Personal information
- Born: March 19, 1984 (age 42) Westerville, Ohio, U.S.
- Listed height: 6 ft 5 in (1.96 m)
- Listed weight: 266 lb (121 kg)

Career information
- High school: Westerville (OH) North
- College: Georgia Tech
- NFL draft: 2007: undrafted

Career history
- Detroit Lions (2007)*; Atlanta Falcons (2007–2008)*;
- * Offseason or practice squad member only

= George Cooper (tight end) =

American football player (born 1984)

George Fitzgerald Cooper (born March 19, 1984) is an American former football tight end. He was signed by the Detroit Lions as an undrafted free agent in 2007. He played college football at Georgia Tech.

Cooper was also a member of the Atlanta Falcons.

==Early life==
Cooper played high school football at Westerville North High School under former head coach Bob Cavin.
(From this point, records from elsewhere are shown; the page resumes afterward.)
theorem test_hyps_ResetsAndPower :
    (∃ (s : State) (t : _), s.start.warmAt = some t ∧ t ≤ now s ∧ (s.dev.st = .test ∨ s.dev.st = .recovery ∨ s.dev.st = .service ∨ s.dev.st = .drain))
    ∧ (∃ (s : State) (t : _), s.start.warmAt = some t ∧ t ≤ now s ∧ s.dev.st = .hibernate)
    ∧ (∃ (s : State) (t : _), s.start.warmAt = some t ∧ now s < t)
    ∧ (∃ (s : State) (t : _), s.start.offAt = some t ∧ t ≤ now s ∧ s.dev.st = .drain)
    ∧ (∃ (n : _), n < 10000)
    ∧ (∃ (n : _), 10000 ≤ n)
    ∧ (∃ (s : State) (n : _), 10000 ≤ n ∧ s.dev.st ≠ .grave)
    ∧ (∃ (s : State), s.dev.st = .off ∧ s.pins.vin12Low = false)
    ∧ (∃ (s : State), s.dev.st ≠ .off) :=
  ⟨⟨modStart (fun x => { x with warmAt := some 10000000000 }) svc, ((modStart (fun x => { x with warmAt := some 10000000000 }) svc).start.warmAt).getD default, by decide +kernel⟩,
   ⟨modStart (fun x => { x with warmAt := some 10000000000 }) (inSt .hibernate svc), ((modStart (fun x => { x with warmAt := some 10000000000 }) (inSt .hibernate svc)).start.warmAt).getD default, by decide +kernel⟩,
   ⟨modStart (fun x => { x with warmAt := some 10000000001 }) svc, ((modStart (fun x => { x with warmAt := some 10000000001 }) svc).start.warmAt).getD default, by decide +kernel⟩,
   ⟨modStart (fun x => { x with offAt := some 10000000000 }) (inSt .drain svc), ((modStart (fun x => { x with offAt := some 10000000000 }) (inSt .drain svc)).start.offAt).getD default, by decide +kernel⟩,
   ⟨9999, by decide +kernel⟩,
   ⟨10000, by decide +kernel⟩,
   ⟨svc, 10000, by decide +kernel⟩,
   ⟨inSt .off svc, by decide +kernel⟩,
   ⟨svc, by decide +kernel⟩⟩

theorem test_hyps_StartSteps :
    (∃ (s : State) (k : Fin 14), s.dev.st = .boot ∧ kRuns (kAdvance s) k.val = true ∧ stepReady (kAdvance s) k.val = true)
    ∧ (∃ (s : State) (k : Fin 14), s.dev.st = .boot ∧ (kRuns (kAdvance s) k.val = false ∨ stepReady (kAdvance s) k.val = false))
    ∧ (∃ (s : State) (d : Fin 8), s.dev.st = .boot ∧ kRuns (kAdvance s) 10 = true ∧ (kAdvance s).dev.st = .boot ∧ (kAdvance s).start.wave = d.val ∧ (kOf (kAdvance s) 10).began + 25000000 * d.val ≤ now (kAdvance s))
    ∧ (∃ (s : State) (d : Fin 8), s.dev.st = .boot ∧ now (kAdvance s) < (kOf (kAdvance s) 10).began + 25000000 * d.val)
    ∧ (∃ (p : PortId) (s : State) (t : State), t = stepOpen 0x20 p.val 0 (modStart (fun x => { x with quar := tset x.quar p.val { tget s.start.quar p.val with trying := true, attempts := (tget s.start.quar p.val).attempts + 1, nextAt := now s + 2000000000 }, waveEnd := tset x.waveEnd p.val (now s + 25000000) }) s) ∧ settRuns s = true ∧ s.dev.st ≠ .hibernate ∧ kDone s 13 = true ∧ (tget s.start.quar p.val).quarantined = true ∧ (tget s.start.quar p.val).trying = false ∧ max (tget s.start.quar p.val).nextAt s.start.readyAt ≤ now s ∧ (tget s.start.quar p.val).attempts < 15 ∧ portEligible t p.val = true)
    ∧ (∃ (p : PortId) (s : State) (t : State), t = stepOpen 0x20 p.val 0 (modStart (fun x => { x with quar := tset x.quar p.val { tget s.start.quar p.val with trying := true, attempts := (tget s.start.quar p.val).attempts + 1, nextAt := now s + 2000000000 }, waveEnd := tset x.waveEnd p.val (now s + 25000000) }) s) ∧ settRuns s = true ∧ s.dev.st ≠ .hibernate ∧ kDone s 13 = true ∧ (tget s.start.quar p.val).quarantined = true ∧ (tget s.start.quar p.val).trying = false ∧ max (tget s.start.quar p.val).nextAt s.start.readyAt ≤ now s ∧ (tget s.start.quar p.val).attempts < 15 ∧ portEligible t p.val = false)
    ∧ (∃ (p : PortId) (s : State), settRuns s = true ∧ s.dev.st ≠ .hibernate ∧ kDone s 13 = true ∧ (tget s.start.quar p.val).quarantined = true ∧ 15 ≤ (tget s.start.quar p.val).attempts)
    ∧ (∃ (p : PortId) (s : State), settRuns s = true ∧ s.dev.st ≠ .hibernate ∧ kDone s 13 = true ∧ (tget s.start.quar p.val).quarantined = true ∧ now s < (tget s.start.quar p.val).nextAt)
    ∧ (∃ (s : State), (s.dev.st ≠ .boot ∨ s.start.kind ≠ 4))
    ∧ (∃ (v : BitVec 32) (s : State) (d : _), s.dev.st = .boot ∧ s.start.kind = 4 ∧ s.start.recovMode = 1 ∧ v.getLsbD 0 = true ∧ v.getLsbD 1 = false ∧ imageFails s.fuses 1 (bar2Image s 0) = some d)
    ∧ (∃ (v : BitVec 32) (s : State) (d : _), s.dev.st = .boot ∧ s.start.kind = 4 ∧ s.start.recovMode = 2 ∧ v.getLsbD 0 = false ∧ v.getLsbD 1 = true ∧ kRuns s 5 = true ∧ imageFails s.fuses 2 (bar2Image s 0x200000) = some d) :=
  ⟨⟨modK 4 (fun x => { x with st := .running }) (inSt .boot svc), 4, by decide +kernel⟩,
   ⟨inSt .boot svc, 4, by decide +kernel⟩,
   ⟨modK 10 (fun x => { x with st := .running, began := 9825000000 }) (inSt .boot (modStart (fun x => { x with wave := 7 }) svc)), 7, by decide +kernel⟩,
   ⟨modK 10 (fun x => { x with st := .running, began := 9825000001 }) (inSt .boot (modStart (fun x => { x with wave := 7 }) svc)), 7, by decide +kernel⟩,
   ⟨(5 : PortId), modStart (fun x => { x with quar := [(5, { quarantined := true, attempts := 14, nextAt := 10000000000 })] }) { modLp 10 (fun l => { l with cfg := { l.cfg with ignorePresent := true } }) svc with ledger := { ports := 32 } }, stepOpen 0x20 ((5 : PortId)).val 0 (modStart (fun x => { x with quar := tset x.quar ((5 : PortId)).val { tget (modStart (fun x => { x with quar := [(5, { quarantined := true, attempts := 14, nextAt := 10000000000 })] }) { modLp 10 (fun l => { l with cfg := { l.cfg with ignorePresent := true } }) svc with ledger := { ports := 32 } }).start.quar ((5 : PortId)).val with trying := true, attempts := (tget (modStart (fun x => { x with quar := [(5, { quarantined := true, attempts := 14, nextAt := 10000000000 })] }) { modLp 10 (fun l => { l with cfg := { l.cfg with ignorePresent := true } }) svc with ledger := { ports := 32 } }).start.quar ((5 : PortId)).val).attempts + 1, nextAt := now (modStart (fun x => { x with quar := [(5, { quarantined := true, attempts := 14, nextAt := 10000000000 })] }) { modLp 10 (fun l => { l with cfg := { l.cfg with ignorePresent := true } }) svc with ledger := { ports := 32 } }) + 2000000000 }, waveEnd := tset x.waveEnd ((5 : PortId)).val (now (modStart (fun x => { x with quar := [(5, { quarantined := true, attempts := 14, nextAt := 10000000000 })] }) { modLp 10 (fun l => { l with cfg := { l.cfg with ignorePresent := true } }) svc with ledger := { ports := 32 } }) + 25000000) }) (modStart (fun x => { x with quar := [(5, { quarantined := true, attempts := 14, nextAt := 10000000000 })] }) { modLp 10 (fun l => { l with cfg := { l.cfg with ignorePresent := true } }) svc with ledger := { ports := 32 } })), rfl, by decide +kernel⟩,
   ⟨(5 : PortId), modStart (fun x => { x with quar := [(5, { quarantined := true, attempts := 14, nextAt := 10000000000 })] }) svc, stepOpen 0x20 ((5 : PortId)).val 0 (modStart (fun x => { x with quar := tset x.quar ((5 : PortId)).val { tget (modStart (fun x => { x with quar := [(5, { quarantined := true, attempts := 14, nextAt := 10000000000 })] }) svc).start.quar ((5 : PortId)).val with trying := true, attempts := (tget (modStart (fun x => { x with quar := [(5, { quarantined := true, attempts := 14, nextAt := 10000000000 })] }) svc).start.quar ((5 : PortId)).val).attempts + 1, nextAt := now (modStart (fun x => { x with quar := [(5, { quarantined := true, attempts := 14, nextAt := 10000000000 })] }) svc) + 2000000000 }, waveEnd := tset x.waveEnd ((5 : PortId)).val (now (modStart (fun x => { x with quar := [(5, { quarantined := true, attempts := 14, nextAt := 10000000000 })] }) svc) + 25000000) }) (modStart (fun x => { x with quar := [(5, { quarantined := true, attempts := 14, nextAt := 10000000000 })] }) svc)), rfl, by decide +kernel⟩,
   ⟨5, modStart (fun x => { x with quar := [(5, { quarantined := true, attempts := 15, nextAt := 10000000000 })] }) svc, by decide +kernel⟩,
   ⟨5, modStart (fun x => { x with quar := [(5, { quarantined := true, attempts := 14, nextAt := 10000000001 })] }) svc, by decide +kernel⟩,
   ⟨inSt .boot svc, by decide +kernel⟩,
   ⟨1, modStart (fun x => { x with kind := 4, recovMode := 1 }) (inSt .boot svc), 1, by decide +kernel⟩,
   ⟨2, modK 5 (fun x => { x with st := .running }) (modStart (fun x => { x with kind := 4, recovMode := 2 }) (inSt .boot svc)), 1, by decide +kernel⟩⟩

theorem test_hyps_Discovery :
    (∃ (s : State) (t : _), discRuns s = true ∧ s.ft.gm = true ∧ kDone s 13 = true ∧ s.io.gmSince = some t ∧ t + 1000000 ≤ now s ∧ s.disc.round = 0)
    ∧ (∃ (s : State), discRuns s = true ∧ s.ft.gm = false)
    ∧ (∃ (s : State), discRuns s = true ∧ s.disc.inRound = true ∧ s.disc.awaiting ≠ [] ∧ discDeadline s ≤ now s)
    ∧ (∃ (s : State), discRuns s = true ∧ now s < discDeadline s)
    ∧ (∃ (lp : LpId) (s : State), settRuns s = true ∧ discPort s lp.val = false)
    ∧ (∃ (lp : LpId) (m : DiscMsg) (s : State), settRuns s = true ∧ discPort s lp.val = true ∧ discRuns s = true ∧ m.round ≤ s.disc.round)
    ∧ (∃ (lp : LpId) (m : DiscMsg) (s : State), settRuns s = true ∧ discPort s lp.val = true ∧ discRuns s = true ∧ s.disc.round < m.round ∧ s.ft.parent = some lp ∧ s.ft.mode = .boot)
    ∧ (∃ (lp : LpId) (m : DiscMsg) (s : State), settRuns s = true ∧ discPort s lp.val = true ∧ discRuns s = true ∧ s.disc.round < m.round ∧ s.ft.parent = some lp ∧ s.ft.mode ≠ .boot ∧ kDone s 13 = true)
    ∧ (∃ (lp : LpId) (m : DiscMsg) (s : State), settRuns s = true ∧ discPort s lp.val = true ∧ discRuns s = true ∧ s.disc.round < m.round ∧ s.ft.parent ≠ some lp)
    ∧ (∃ (lp : LpId) (m : DiscMsg) (s : State), settRuns s = true ∧ discPort s lp.val = true ∧ discRuns s = true ∧ s.disc.inRound = true ∧ m.round = s.disc.round ∧ s.disc.awaiting = [lp.val] ∧ now s < discDeadline s ∧ m.child = true)
    ∧ (∃ (lp : LpId) (m : DiscMsg) (s : State), settRuns s = true ∧ discPort s lp.val = true ∧ discRuns s = true ∧ s.disc.from_ = some lp ∧ m.round = s.disc.round)
    ∧ (∃ (lp : LpId) (m : DiscMsg) (s : State), settRuns s = true ∧ discPort s lp.val = true ∧ discRuns s = true ∧ (s.disc.from_ ≠ some lp ∨ m.round ≠ s.disc.round)) :=
  ⟨⟨modIo (fun i => { i with gmSince := some 9999000000 }) svc, ((modIo (fun i => { i with gmSince := some 9999000000 }) svc).io.gmSince).getD default, by decide +kernel⟩,
   ⟨modFt (fun f => { f with gm := false }) svc, by decide +kernel⟩,
   ⟨modDisc (fun d => { d with inRound := true, awaiting := [20], roundStart := 9500000000 }) svc, by decide +kernel⟩,
   ⟨modDisc (fun d => { d with inRound := true, awaiting := [20], roundStart := 9500000001 }) svc, by decide +kernel⟩,
   ⟨(10 : LpId), svc, by decide +kernel⟩,
   ⟨(20 : LpId), { subtype := 1 }, svc, by decide +kernel⟩,
   ⟨(20 : LpId), { subtype := 1, round := 1 }, modFt (fun f => { f with parent := some 20, mode := .boot }) svc, by decide +kernel⟩,
   ⟨(20 : LpId), { subtype := 1, round := 1 }, modFt (fun f => { f with parent := some 20 }) svc, by decide +kernel⟩,
   ⟨(20 : LpId), { subtype := 1, round := 1 }, svc, by decide +kernel⟩,
   ⟨(20 : LpId), { subtype := 1, round := 1, child := true }, modDisc (fun d => { d with inRound := true, awaiting := [20], round := 1, roundStart := 9520000001 }) svc, by decide +kernel⟩,
   ⟨(20 : LpId), { subtype := 3, round := 1 }, modDisc (fun d => { d with from_ := some 20, round := 1 }) svc, by decide +kernel⟩,
   ⟨(20 : LpId), { subtype := 3, round := 2 }, modDisc (fun d => { d with from_ := some 20, round := 1 }) svc, by decide +kernel⟩⟩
He was a second-team all-state performer at Westerville North and was ranked as high as the No. 11 among the nation's tight end prospects.

==College career==
Cooper played tight end under Chan Gailey for the Georgia Tech Yellow Jackets. He had nine receptions for 113 yards and one touchdown in three seasons at Georgia Tech.

==Professional career==

===Detroit Lions===
Cooper was originally signed by the Detroit Lions as an undrafted free agent on May 4, 2007. He was waived by the team on June 14.

===Atlanta Falcons===
On September 3, 2007, Cooper was signed to the practice squad of the Atlanta Falcons, where he spent the entire season. On February 7, 2008, Cooper was re-signed to a future contract. He was waived on June 10, re-signed on August 4 and waived again on August 24 when the team signed veteran tight end Marcus Pollard.

===Kenyon College===
In Fall 2015 Cooper interned at Kenyon College though the National Football League Players Association’s (NFLPA) Coaching Internship program. Westerville, where Cooper played high school football, is 38 miles southwest of Kenyon.